Bitcoin should be banned.


----------



## Firefly (18 Dec 2017)

I would be interested in hearing what our resident socialist(s) has to say about that!!


----------



## Brendan Burgess (18 Dec 2017)

Sorry, I don't follow your argument. 

If I want to buy groceries in Tesco, it won't matter if Tesco takes payment in euro or Bitcoin. Will it? 

If I want to operate in the black market and avoid VAT and Income Tax,  I will want to be paid in cash which really is anonymous. 

In fact, if I want to operate in the black market, I will accept payment in cash and pay for my groceries in cash.   If I accept bank transfers or Bitcoin, they are ultimately traceable.


----------



## Brendan Burgess (18 Dec 2017)

We have very intrusive anti money laundering rules. 

If Bitcoin manages to circumvent these and if it doesn't have much other purpose, then a ban would be worth considering. 

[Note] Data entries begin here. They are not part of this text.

def objs_scDone : Nat := 0x340000001c00000000000000000000000000000000000000000000000000000000000000000000000000000000e8020006606cf8031fe21ff3e4000000000000c7e00100028000000000000
def parts_scDone : Nat := 0x80078edbf9
theorem Moves.scDone {p : Nat} {f : Frame} (hM : Moves d₀ e₀ mo mp) (hO : Mask.le objs_scDone mo) (hP : Mask.le parts_scDone mp) :
    Moves d₀ (e₀.scDone p f) mo mp := by
  have O {a : Nat} (h : (a &&& objs_scDone == a) = true) := Mask.le_trans h hO
  have P {a : Nat} (h : (a &&& parts_scDone == a) = true) := Mask.le_trans h hP
  have B {k : Nat} (h : objs_scDone.testBit k = true) := Mask.bit h hO
  have S {k : Nat} (h : parts_scDone.testBit k = true) := Mask.bit h hP
  unfold Device.scDone
  try simp only
  repeat' first
    | with_reducible exact hM
    | with_reducible exact Moves.refl ..
    | with_reducible refine Moves.set ?_ (B (by decide)) (by decide)
    | with_reducible refine Moves.setSc ?_ (O (by decide)) (P (by decide))
    | with_reducible refine Moves.causeHealth ?_ (O (by decide)) (P (by decide))
    | with_reducible refine Moves.scSetSlot ?_ (O (by decide)) (P (by decide))
    | with_reducible refine Moves.syncWrite ?_ (O (by decide)) (P (by decide))
    | with_reducible refine Moves.seqMessage ?_ (O (by decide)) (P (by decide))
    | with_reducible refine Moves.run ?_ (O (by decide)) (P (by decide))
    | with_reducible refine Moves.foldl ?_ (fun d a => ?_)
    | with_reducible refine Moves.ite (fun _ => ?_) (fun _ => ?_)
    | with_reducible refine Moves.ite1 (fun _ => ?_) (fun _ => ?_)
    | split
    | dsimp only

def objs_scRefused : Nat := 0x340000001c000000000000000000000000000000000000000000000000000000000000000000000000000000000000000000000000080000000000000000000000c00000000000000000000
def parts_scRefused : Nat := 0x80000c02a1
theorem Moves.scRefused {p : Nat} {f : Frame} (hM : Moves d₀ e₀ mo mp) (hO : Mask.le objs_scRefused mo) (hP : Mask.le parts_scRefused mp) :
    Moves d₀ (e₀.scRefused p f) mo mp := by
  have O {a : Nat} (h : (a &&& objs_scRefused == a) = true) := Mask.le_trans h hO
  have P {a : Nat} (h : (a &&& parts_scRefused == a) = true) := Mask.le_trans h hP
  unfold Device.scRefused
  try simp only
  repeat' first
    | with_reducible exact hM
    | with_reducible exact Moves.refl ..
    | with_reducible refine Moves.scFail ?_ (O (by decide)) (P (by decide))
    | with_reducible refine Moves.ite (fun _ => ?_) (fun _ => ?_)
    | with_reducible refine Moves.ite1 (fun _ => ?_) (fun _ => ?_)
    | split
    | dsimp only


def objs_resetPlane : Nat := 0x7ffffffffffffffffffffffffffffffffffffffffffffffffffffffffffffffffffffffffffffffffffffffffffffffffffffffffffffffffffffffffffffffffffffffffffffffffffffff
def parts_resetPlane : Nat := 0xffffffffffffffff
theorem Moves.resetPlane {p : Nat} (hM : Moves d₀ e₀ mo mp) (hO : Mask.le objs_resetPlane mo) (hP : Mask.le parts_resetPlane mp) :
    Moves d₀ (e₀.resetPlane p) mo mp := by
  have O {a : Nat} (h : (a &&& objs_resetPlane == a) = true) := Mask.le_trans h hO
  have P {a : Nat} (h : (a &&& parts_resetPlane == a) = true) := Mask.le_trans h hP
  unfold Device.resetPlane
  try simp only
  repeat' first
    | with_reducible exact hM
    | with_reducible exact Moves.refl ..
    | with_reducible refine Moves.clearPlane ?_ (O (by decide)) (P (by decide))
    | with_reducible refine Moves.setStage ?_ (O (by decide)) (P (by decide))
    | with_reducible refine Moves.ite (fun _ => ?_) (fun _ => ?_)
    | with_reducible refine Moves.ite1 (fun _ => ?_) (fun _ => ?_)
    | split
    | dsimp only

def objs_allCleared : Nat := 0x7ffffffffffffffffffffffffffffffffffffffffffffffffffffffffffffffffffffffffffffffffffffffffffffffffffffffffffffffffffffffffffffffffffffffffffffffffffffff
def parts_allCleared : Nat := 0xffffffffffffffff
theorem Moves.allCleared {boot : Bool} (hM : Moves d₀ e₀ mo mp) (hO : Mask.le objs_allCleared mo) (hP : Mask.le parts_allCleared mp) :
    Moves d₀ (e₀.allCleared boot) mo mp := by
  have O {a : Nat} (h : (a &&& objs_allCleared == a) = true) := Mask.le_trans h hO
  have P {a : Nat} (h : (a &&& parts_allCleared == a) = true) := Mask.le_trans h hP
  have S {k : Nat} (h : parts_allCleared.testBit k = true) := Mask.bit h hP
  unfold Device.allCleared
  extract_lets h d1 d2
  have h1 : Moves d₀ d1 mo mp := hM.any (by rfl) hO hP
  clear_value d1
  have h2 : Moves d₀ d2 mo mp := h1.foldl (fun d a => Moves.setPlane (Moves.clearPlane (Moves.refl ..) hO hP) (Mask.le_trans (b := objs_all) (by decide) hO) (Mask.le_trans (b := parts_all) (by decide) hP))
  clear_value d2
  exact h2.any (by rfl) hO hP

def objs_poreset : Nat := 0x7ffffffffffffffffffffffffffffffffffffffffffffffffffffffffffffffffffffffffffffffffffffffffffffffffffffffffffffffffffffffffffffffffffffffffffffffffffffff
def parts_poreset : Nat := 0xffffffffffffffff
theorem Moves.poreset  (hM : Moves d₀ e₀ mo mp) (hO : Mask.le objs_poreset mo) (hP : Mask.le parts_poreset mp) :
    Moves d₀ (e₀.poreset ) mo mp := by
  have O {a : Nat} (h : (a &&& objs_poreset == a) = true) := Mask.le_trans h hO
  have P {a : Nat} (h : (a &&& parts_poreset == a) = true) := Mask.le_trans h hP
  have B {k : Nat} (h : objs_poreset.testBit k = true) := Mask.bit h hO
  have S {k : Nat} (h : parts_poreset.testBit k = true) := Mask.bit h hP
  unfold Device.poreset
  try simp only
  repeat' first
    | with_reducible exact hM
    | with_reducible exact Moves.refl ..
    | with_reducible refine Moves.set ?_ (B (by decide)) (by decide)
    | with_reducible refine Moves.journal ?_ (O (by decide)) (P (by decide))
    | with_reducible refine Moves.allCleared ?_ (O (by decide)) (P (by decide))
    | with_reducible refine Moves.ite (fun _ => ?_) (fun _ => ?_)
    | with_reducible refine Moves.ite1 (fun _ => ?_) (fun _ => ?_)
    | split
    | with_reducible refine Moves.with_hub ?_ (S (by decide))
    | dsimp only

def objs_refuseImage : Nat := 0x3400000000000000000000000000000000000000000000000000000000000000000000000000000000000000000000000000000000000000000000000000000000000000000000000000000
def parts_refuseImage : Nat := 0x2a0
theorem Moves.refuseImage {k : Nat} (hM : Moves d₀ e₀ mo mp) (hO : Mask.le objs_refuseImage mo) (hP : Mask.le parts_refuseImage mp) :
    Moves d₀ (e₀.refuseImage k) mo mp := by
  have O {a : Nat} (h : (a &&& objs_refuseImage == a) = true) := Mask.le_trans h hO
  have P {a : Nat} (h : (a &&& parts_refuseImage == a) = true) := Mask.le_trans h hP
  unfold Device.refuseImage
  try simp only
  repeat' first
    | with_reducible exact hM
    | with_reducible exact Moves.refl ..
    | with_reducible refine Moves.causeSecurity ?_ (O (by decide)) (P (by decide))
    | with_reducible refine Moves.ite (fun _ => ?_) (fun _ => ?_)
    | with_reducible refine Moves.ite1 (fun _ => ?_) (fun _ => ?_)
    | split
    | dsimp only

def objs_findJournal : Nat := 0x3400000000000000000000000010000000000000000000000000000000000000000000000000000000000000000000000000000000000000000000000000000000000000000000000000000
def parts_findJournal : Nat := 0x2a1
theorem Moves.findJournal  (hM : Moves d₀ e₀ mo mp) (hO : Mask.le objs_findJournal mo) (hP : Mask.le parts_findJournal mp) :
    Moves d₀ (e₀.findJournal ) mo mp := by
  have O {a : Nat} (h : (a &&& objs_findJournal == a) = true) := Mask.le_trans h hO
  have P {a : Nat} (h : (a &&& parts_findJournal == a) = true) := Mask.le_trans h hP
  have B {k : Nat} (h : objs_findJournal.testBit k = true) := Mask.bit h hO
  have S {k : Nat} (h : parts_findJournal.testBit k = true) := Mask.bit h hP
  unfold Device.findJournal
  try simp only
  repeat' first
    | with_reducible exact hM
    | with_reducible exact Moves.refl ..
    | with_reducible refine Moves.count ?_ (B (by decide)) (by decide) (S (by decide))
    | with_reducible refine Moves.causeJournal ?_ (O (by decide)) (P (by decide))
    | with_reducible refine Moves.ite (fun _ => ?_) (fun _ => ?_)
    | with_reducible refine Moves.ite1 (fun _ => ?_) (fun _ => ?_)
    | split
    | with_reducible refine Moves.with_hub ?_ (S (by decide))
    | dsimp only

def objs_releasePlane : Nat := 0x100000000000000000000000000000000100000000000000000000000000000000000000000000000000000000000000000000000000000000000000000000000000000000000000000002
def parts_releasePlane : Nat := 0x100
theorem Moves.releasePlane {p : Nat} (hM : Moves d₀ e₀ mo mp) (hO : Mask.le objs_releasePlane mo) (hP : Mask.le parts_releasePlane mp) :
    Moves d₀ (e₀.releasePlane p) mo mp := by
  have O {a : Nat} (h : (a &&& objs_releasePlane == a) = true) := Mask.le_trans h hO
  have P {a : Nat} (h : (a &&& parts_releasePlane == a) = true) := Mask.le_trans h hP
  unfold Device.releasePlane
  try simp only
  repeat' first
    | with_reducible exact hM
    | with_reducible exact Moves.refl ..
    | with_reducible refine Moves.setPlane ?_ (O (by decide)) (P (by decide))
    | with_reducible refine Moves.disablePlane ?_ (O (by decide)) (P (by decide))
    | with_reducible refine Moves.adoptRole ?_ (O (by decide)) (P (by decide))
    | with_reducible refine Moves.setStage ?_ (O (by decide)) (P (by decide))
    | with_reducible refine Moves.ite (fun _ => ?_) (fun _ => ?_)
    | with_reducible refine Moves.ite1 (fun _ => ?_) (fun _ => ?_)
    | split
    | dsimp only

def objs_hubStart : Nat := 0x7ffffffffffffffffffffffffffffffffffffffffffffffffffffffffffffffffffffffffffffffffffffffffffffffffffffffffffffffffffffffffffffffffffffffffffffffffffffff
def parts_hubStart : Nat := 0xffffffffffffffff
theorem Moves.hubStart {k : Nat} (hM : Moves d₀ e₀ mo mp) (hO : Mask.le objs_hubStart mo) (hP : Mask.le parts_hubStart mp) :
    Moves d₀ (e₀.hubStart k) mo mp := by
  have O {a : Nat} (h : (a &&& objs_hubStart == a) = true) := Mask.le_trans h hO
  have P {a : Nat} (h : (a &&& parts_hubStart == a) = true) := Mask.le_trans h hP
  have B {k : Nat} (h : objs_hubStart.testBit k = true) := Mask.bit h hO
  have S {k : Nat} (h : parts_hubStart.testBit k = true) := Mask.bit h hP
  unfold Device.hubStart
  try simp only
  repeat' first
    | with_reducible exact hM
    | with_reducible exact Moves.refl ..
    | with_reducible refine Moves.set ?_ (B (by decide)) (by decide)
    | with_reducible refine Moves.releasePlane ?_ (O (by decide)) (P (by decide))
    | with_reducible refine Moves.findJournal ?_ (O (by decide)) (P (by decide))
    | with_reducible refine Moves.loadJournal ?_ (O (by decide)) (P (by decide))
    | with_reducible refine Moves.foldl ?_ (fun d a => ?_)
    | with_reducible refine Moves.ite (fun _ => ?_) (fun _ => ?_)
    | with_reducible refine Moves.ite1 (fun _ => ?_) (fun _ => ?_)
    | split
    | with_reducible refine Moves.with_hub ?_ (S (by decide))
    | dsimp only

def objs_hubBoot : Nat := 0x7ffffffffffffffffffffffffffffffffffffffffffffffffffffffffffffffffffffffffffffffffffffffffffffffffffffffffffffffffffffffffffffffffffffffffffffffffffffff
def parts_hubBoot : Nat := 0xffffffffffffffff
theorem Moves.hubBoot  (hM : Moves d₀ e₀ mo mp) (hO : Mask.le objs_hubBoot mo) (hP : Mask.le parts_hubBoot mp) :
    Moves d₀ (e₀.hubBoot ) mo mp := by
  have O {a : Nat} (h : (a &&& objs_hubBoot == a) = true) := Mask.le_trans h hO
  have P {a : Nat} (h : (a &&& parts_hubBoot == a) = true) := Mask.le_trans h hP
  have S {k : Nat} (h : parts_hubBoot.testBit k = true) := Mask.bit h hP
  unfold Device.hubBoot
  try simp only
  repeat' first
    | with_reducible exact hM
    | with_reducible exact Moves.refl ..
    | with_reducible refine Moves.causeSecurity ?_ (O (by decide)) (P (by decide))
    | with_reducible refine Moves.hubStart ?_ (O (by decide)) (P (by decide))
    | with_reducible refine Moves.refuseImage ?_ (O (by decide)) (P (by decide))
    | with_reducible refine Moves.ite (fun _ => ?_) (fun _ => ?_)
    | with_reducible refine Moves.ite1 (fun _ => ?_) (fun _ => ?_)
    | split
    | with_reducible refine Moves.with_hub ?_ (S (by decide))
    | dsimp only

But if Bitcoin becomes widely used for legitimate cross-border purposes and is cheaper than the banks forex, then it should be encouraged.

But it should be traceable. 

Brendan


----------



## cremeegg (18 Dec 2017)

Brendan Burgess said:


> Sorry, I don't follow your argument.



Thats a pity I will try again.



Brendan Burgess said:


> If I want to buy groceries in Tesco, it won't matter if Tesco takes payment in euro or Bitcoin. Will it?
> 
> If I want to operate in the black market and avoid VAT and Income Tax,  I will want to be paid in cash which really is anonymous.
> 
> In fact, if I want to operate in the black market, I will accept payment in cash and pay for my groceries in cash.   If I accept bank transfers or Bitcoin, they are ultimately traceable.



I wasn't thinking about the blackmarket aspect at all. As you say cash is very suitable for the blackmarket.

I was thinking that the supply of bitcoin is curtailed. Where can you get bitcoin, only from the people who currently own the supply. If bitcoin became established as a means of payment the people who hold bitcoin would have a stranglehold on all economic activity.


----------



## Brendan Burgess (18 Dec 2017)

OK, I don't think that is remotely a worry. 

The supply of Bitcoin might be limited. But there are many other cryptocurrencies. 

Brendan


----------



## cremeegg (18 Dec 2017)

Brendan Burgess said:


> OK, I don't think that is remotely a worry.
> 
> The supply of Bitcoin might be limited. But there are many other cryptocurrencies.
> 
> Brendan



Obviously we are a long way from bitcoin predominating as a means of exchange. Then again we were a long way from $20,000 a bit a year ago.

My point is that if bitcoin does come become the preeminent means of exchange the owners will gain huge power.

After all that is what they are hoping for. As you know the thing has no other value.


----------



## Firefly (18 Dec 2017)

cremeegg said:


> I wasn't thinking about the blackmarket aspect at all.



To be fair, the black market is where the majority of Bitcoin transactions take place I would imagine, therefore it should really be considered.


----------



## ant dee (18 Dec 2017)

We don't even have to politically argue here.
Governments can still collect taxes from the bitcoin transactions.
It is easier to tax evade with a cash only take-away than with a bitcoin accepting take-away.
In fact, you are surely going to get caught with the latest option.
Wont take much analysis to see that earnings are probably higher that those declared and trigger an audit. You never know who is monitoring your addresses.


----------